● **What needs to be done**:
Write only the number of lines below in which "wakeLog" occurs.
Entries provided section start
-- ==== Sys2Proof/Machine/Live.lean ====
section
/-! DEFINITION. What an object reads (R31, R32): the dictionary's own store, or the typed field that holds the object. -/

namespace Sys2Proof.Machine

/-- Element `n` of a list of values, 0 beyond its end. -/
def pick (l : List Int) (n : Nat) : Int := l.getD n 0

/-- A BOOL value. -/
def ofBool (b : Bool) : Int := if b then 1 else 0

/-- Row of 0x1F80 (Table 2.8). -/
def ClampRecord.columns (r : ClampRecord) : List Int :=
  [r.time, r.key.idx, r.key.sub, r.key.row, r.chan, r.reason, unsignedOf 8 r.requested, unsignedOf 8 r.applied]

/-- 0x2011:01 CommitPhase. -/
def State.commitPhase (s : State) : Nat :=
  match s.od.sealedSet with
  | some x => if x.atModeSwitch then 3 else 2
  | none => if s.od.staged.isEmpty then 0 else 1

/-- Row of 0x2102: the grove, off until S2 has started it. -/
def State.groveRow (s : State) (g : Nat) : List Int :=
  [if s.power.stage < 2 then 3 else (s.grove g).state, (s.grove g).since, ((s.grove g).nextWake.getD 0 : Nat)]

/-- Status and age of row `i` of the running mode (0x4300). -/
def State.sectionRow (s : State) (i : Nat) : List Int :=
  match (s.sections s.mode).find? fun r => r.row == i with
  | some r => [(s.view r.id).status, (s.view r.id).age]
  | none => [0, 0]

/-- Row of 0x4310: the presence section committed for a position. -/
def State.nodeRow (s : State) (k : Nat) : List Int :=
  let v := s.view (0xF40 + k)
  let p := readPresence k v.value
  if v.everHeld then
    [p.name, ofBool ((s.n 0x4001 9).testBit k), p.rank, p.flags, p.digest, p.epoch, p.age]
  else []

/-- Row of 0xA001: a firmware slot. -/
def State.slotRow (s : State) (i : Nat) : List Int :=
  let b := s.slotPackage i
  [ofBool (s.slotValid i), ofBool (s.flash.activeSlot == i), ofBool (s.flash.trialSlot == some i), packageVersion b,
    packageSecurity b, (ofLe (digest32 (manifestOf b)) : Nat)]

/-- Row of 0xA021: MACsec on a port. -/
def State.macsecRow (s : State) (p : Nat) : List Int :=
  match s.kiln.mka.get? p with
  | some k => [ofBool (s.hasSas p), ((k.txSa.map Prod.fst).getD 0 : Nat), k.txPn, (k.sessions.headD MkaSession.init).peers.length,
      ofBool (s.keyServer p (k.sessions.headD MkaSession.init)),
      (k.expires.getD 0 : Nat), (((k.rxSas ++ k.oldRxSas).map Prod.fst).dedup.length : Nat)]
  | none => []

/-- The lasting instances, newest first (0xB002). -/
def State.lastingRows (s : State) : List (List Int) :=
  let add := fun (l : List (Nat × FaultInstance)) (e : Nat × FaultInstance) =>
    (l.takeWhile fun x => e.2.since < x.2.since) ++ [e] ++ (l.dropWhile fun x => e.2.since < x.2.since)
  ((s.faults.instances.filter fun e => e.2.lasting).foldl add []).map fun e =>
    [(e.1 / 8388608 : Nat), (e.1 % 8388608 : Nat), e.2.since, e.2.actionTaken]

/-- The state of an engine as 0x7011 shows it: 0 idle, 1 running, 2 waiting for the collector, 3 restarting. -/
def State.engineState (s : State) (e : Nat) : Nat :=
  let x := s.engine e
  if x.restarting then 3 else if x.result.isSome then 2 else if x.run.isSome then 1 else 0

/-- Column `sub` of a list of columns. -/
def column (l : List Int) (sub : Nat) : Int := pick l (sub - 1)

/-- The value of an object whose home is a typed field; none for the others. P+8 SegmentDigests reads 0 for a mode without an
enabled row, and on a BB port (DESIGN CHOICE, unsafe: log entry 64). -/
def State.typed (s : State) (k : Key) : Option Int :=
  let row := k.row
  match k.idx with
  | 0x1F80 => some (match s.od.clampLog[row]? with
      | some r => column r.columns k.sub
      | none => 0)
  | 0x2011 => if k.sub = 1 then some s.commitPhase else if k.sub = 2 then some s.od.staged.length else none
  | 0x2043 => some s.flash.imageSequence
  | 0x2101 => some (column ((s.planRow row).map fun (x : Nat) => (x : Int)) k.sub)
  | 0x2102 => some (column (s.groveRow row) k.sub)
  | 0x2200 => match s.canopy.wakeLog.head? with
      | some w => if k.sub = 3 then some w.cause else if k.sub = 4 then some w.time else none
      | none => none
  | 0x2221 => some (match s.canopy.wakeLog[row]? with
      | some w => column [w.time, w.cause, w.port] k.sub
      | none => 0)
  | 0x3000 => some s.now
  | 0x3400 => if k.sub = 2 then some (s.seg row).offset else none
  | 0x4001 => if k.sub = 0xA then some s.ring.witnessEpoch else if k.sub = 0xB then some (s.shownDigest s.mode : Nat)
      else none
  | 0x4020 => some (((List.range 8).filter s.loaded).foldl (fun n m => n + 2 ^ m) 0 : Nat)
  | 0x4021 => some (s.shownDigest (k.sub - 1) : Nat)
  | 0x4300 => if k.sub ≤ 2 then some (column (s.sectionRow row) k.sub) else none
  | 0x4310 => some (column (s.nodeRow row) k.sub)
  | 0x6410 => if k.sub = 1 then some (s.depth row) else if k.sub = 2 then some (s.queued row).length
      else if k.sub = 3 then some (s.shaperCredit row) else none
  | 0x6510 => if k.sub = 5 then some (s.meterRefilled row).tc else if k.sub = 6 then some (s.meterRefilled row).te else none
  | 0x6701 => if k.sub = 1 then some (s.creditNow row)
      else if k.sub = 2 then some ((s.ringCredit row).eligible.getD 0 : Nat) else none
  | 0x7011 => if k.sub = 1 then some (s.engineState row) else none
  | 0x8201 => if k.sub ≤ 3 then some (ringColumns (s.hostRing true row) k.sub) else none
  | 0x8211 => if k.sub ≤ 3 then some (ringColumns (s.hostRing false row) k.sub) else none
  | 0x9011 => if k.sub = 4 && s.stackMaster then some (s.lentUseOf row) else none
  | 0x9040 => some (match s.twin.mismatchLog[row]? with
      | some r => column [r.time, r.cycle, r.kind, r.grove, r.engine, r.sid] k.sub
      | none => 0)
  | 0xA000 => match k.sub with
      | 1 => some (kstateCode s.kiln.state)
      | 2 => some s.flash.bootCount
      | 4 => some s.otp.rollback
      | 5 => some (if s.kiln.state == .booting || s.kiln.state == .recovery then 0 else packageSecurity (s.slotPackage s.kiln.slot) : Nat)
      | _ => none
  | 0xA001 => some (column (s.slotRow row) k.sub)
  | 0xA010 => some (column (match s.flash.ownerKey with
      | some (a, _) => [1, a, (ofLe s.ownerHash : Nat), s.ownerSlot, s.flash.ownerSequence]
      | none => [0, 0, 0, s.ownerSlot, s.flash.ownerSequence]) k.sub)
  | 0xA011 => some s.otp.locks
  | 0xA012 => some (column [ofBool s.flash.requireSigned, ofBool s.flash.advanceOnConfirm, s.flash.pairingMode,
      s.flash.cakLifetime] k.sub)
  | 0xA013 => some (match s.flash.lockedRanges[row]? with
      | some r => column [r.1, r.2] k.sub
      | none => 0)
  | 0xA014 => some (s.flash.allowList.getD row 0 : Nat)
  | 0xA021 => some (column (s.macsecRow row) k.sub)
  | 0xA022 => some (match s.flash.caks.get? row with
      | some c => column [(ofLe c.1 : Nat), 1, c.2.2] k.sub
      | none => 0)
  | 0xB002 => some (column (s.lastingRows.getD row []) k.sub)
  | 0xB020 => some (match s.events.newest with
      | some e => (ofLe e.encode : Nat)
      | none => 0)
  | 0xB022 => some (if s.events.next = 0 then 0 else s.events.next - 1 : Nat)
  | 0xB080 => some (match s.canopy.shutdown with
      | some c => column [c.1, c.2] k.sub
      | none => 0)
  | 0xB100 => some (ofLe s.healthRecord : Nat)
  | 0xC100 => some (s.item row : Nat)
  | _ => if 0x5000 ≤ k.idx && k.idx < 0x6000 && k.idx % 16 == 8 then
        some (if !isBB ((k.idx - 0x5000) / 16) && s.modeUsed ((k.idx - 0x5000) / 16) (k.sub - 1)
          then s.segDigest ((k.idx - 0x5000) / 16) (k.sub - 1) else 0 : Nat)
      else none
where
  ringColumns (r : HostRing) (sub : Nat) : Int := column [r.state.code, r.head, r.tail] sub

/-- The applied value of an object, wherever its home is. -/
def State.value (s : State) (k : Key) : Int := (s.typed k).getD (s.key k)

end Sys2Proof.Machine
end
Entries provided section end
● **Solution below**:
2